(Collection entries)
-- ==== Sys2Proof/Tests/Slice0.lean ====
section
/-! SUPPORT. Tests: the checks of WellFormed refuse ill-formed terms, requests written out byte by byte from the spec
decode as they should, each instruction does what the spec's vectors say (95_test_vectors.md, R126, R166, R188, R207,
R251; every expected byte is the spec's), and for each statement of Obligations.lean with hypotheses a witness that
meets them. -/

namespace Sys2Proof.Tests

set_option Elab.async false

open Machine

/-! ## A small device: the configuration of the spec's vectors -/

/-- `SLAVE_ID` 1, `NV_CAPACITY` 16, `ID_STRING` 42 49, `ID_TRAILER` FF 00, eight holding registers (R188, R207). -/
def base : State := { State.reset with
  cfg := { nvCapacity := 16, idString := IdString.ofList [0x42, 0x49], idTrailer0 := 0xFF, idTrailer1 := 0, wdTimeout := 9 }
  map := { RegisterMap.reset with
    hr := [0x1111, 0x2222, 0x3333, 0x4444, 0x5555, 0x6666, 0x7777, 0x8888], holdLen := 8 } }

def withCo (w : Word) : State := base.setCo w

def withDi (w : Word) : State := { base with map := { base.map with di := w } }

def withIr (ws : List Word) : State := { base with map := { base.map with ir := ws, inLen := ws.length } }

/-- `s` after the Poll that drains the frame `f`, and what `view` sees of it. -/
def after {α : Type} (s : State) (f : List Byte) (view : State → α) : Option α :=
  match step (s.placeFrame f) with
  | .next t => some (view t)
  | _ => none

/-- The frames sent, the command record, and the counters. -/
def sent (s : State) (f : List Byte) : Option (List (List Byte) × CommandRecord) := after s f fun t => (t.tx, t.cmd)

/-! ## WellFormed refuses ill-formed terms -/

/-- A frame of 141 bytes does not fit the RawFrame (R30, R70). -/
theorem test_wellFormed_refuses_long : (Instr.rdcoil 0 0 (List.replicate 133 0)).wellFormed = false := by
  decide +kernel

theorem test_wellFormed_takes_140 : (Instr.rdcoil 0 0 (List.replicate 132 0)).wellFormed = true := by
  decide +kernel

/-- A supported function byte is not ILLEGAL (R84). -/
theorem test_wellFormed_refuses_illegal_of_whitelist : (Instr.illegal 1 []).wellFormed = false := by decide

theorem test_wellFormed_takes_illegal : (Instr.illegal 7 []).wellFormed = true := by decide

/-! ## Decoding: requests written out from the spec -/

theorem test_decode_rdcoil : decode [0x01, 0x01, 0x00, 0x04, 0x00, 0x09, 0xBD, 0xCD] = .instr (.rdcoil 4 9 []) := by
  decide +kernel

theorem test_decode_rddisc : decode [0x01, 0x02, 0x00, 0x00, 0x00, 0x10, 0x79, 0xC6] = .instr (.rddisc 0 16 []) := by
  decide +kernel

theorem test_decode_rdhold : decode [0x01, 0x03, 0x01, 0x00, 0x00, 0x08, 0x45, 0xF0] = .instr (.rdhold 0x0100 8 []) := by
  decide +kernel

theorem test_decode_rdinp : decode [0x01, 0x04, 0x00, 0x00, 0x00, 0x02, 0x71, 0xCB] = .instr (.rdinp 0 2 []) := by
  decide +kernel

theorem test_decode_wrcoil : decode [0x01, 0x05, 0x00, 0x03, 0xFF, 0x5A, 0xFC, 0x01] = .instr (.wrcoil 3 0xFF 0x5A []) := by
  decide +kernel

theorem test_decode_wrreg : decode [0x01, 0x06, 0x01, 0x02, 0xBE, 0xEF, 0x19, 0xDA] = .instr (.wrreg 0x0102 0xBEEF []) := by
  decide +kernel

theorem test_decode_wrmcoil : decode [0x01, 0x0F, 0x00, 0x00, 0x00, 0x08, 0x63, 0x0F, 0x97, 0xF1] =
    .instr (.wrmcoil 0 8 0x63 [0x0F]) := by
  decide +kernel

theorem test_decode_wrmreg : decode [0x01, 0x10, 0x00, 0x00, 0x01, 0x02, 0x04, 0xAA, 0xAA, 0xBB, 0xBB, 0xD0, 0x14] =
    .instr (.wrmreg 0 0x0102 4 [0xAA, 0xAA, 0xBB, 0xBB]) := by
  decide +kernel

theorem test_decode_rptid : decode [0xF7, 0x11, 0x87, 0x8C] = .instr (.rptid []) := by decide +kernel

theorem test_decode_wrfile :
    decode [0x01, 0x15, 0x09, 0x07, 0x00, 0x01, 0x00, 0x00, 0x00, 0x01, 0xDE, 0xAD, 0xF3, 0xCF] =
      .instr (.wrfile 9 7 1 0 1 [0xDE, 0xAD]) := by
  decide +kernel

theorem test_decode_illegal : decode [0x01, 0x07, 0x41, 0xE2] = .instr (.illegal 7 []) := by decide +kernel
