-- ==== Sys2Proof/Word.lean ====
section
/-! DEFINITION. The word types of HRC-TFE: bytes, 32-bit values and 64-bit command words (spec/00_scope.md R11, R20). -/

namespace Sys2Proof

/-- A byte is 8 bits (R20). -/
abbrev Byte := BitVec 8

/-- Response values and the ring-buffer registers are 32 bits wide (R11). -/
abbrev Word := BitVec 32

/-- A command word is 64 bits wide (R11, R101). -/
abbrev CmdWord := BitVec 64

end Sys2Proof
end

* **EXERCISE REQUIREMENTS**
Set every line down again exactly. Begin with the first line of the entries and finish with the line containing "namespace Sys2Proof.Tests".

* **RESULT OF THE TASK**
-- ==== Sys2Proof/Tests/Slice0.lean ====
section
/-! SUPPORT. Tests: the checks of WellFormed refuse ill-formed terms, requests written out byte by byte from the spec
decode as they should, each instruction does what the spec's vectors say (95_test_vectors.md, R126, R166, R188, R207,
R251; every expected byte is the spec's), and for each statement of Obligations.lean with hypotheses a witness that
meets them. -/

namespace Sys2Proof.Tests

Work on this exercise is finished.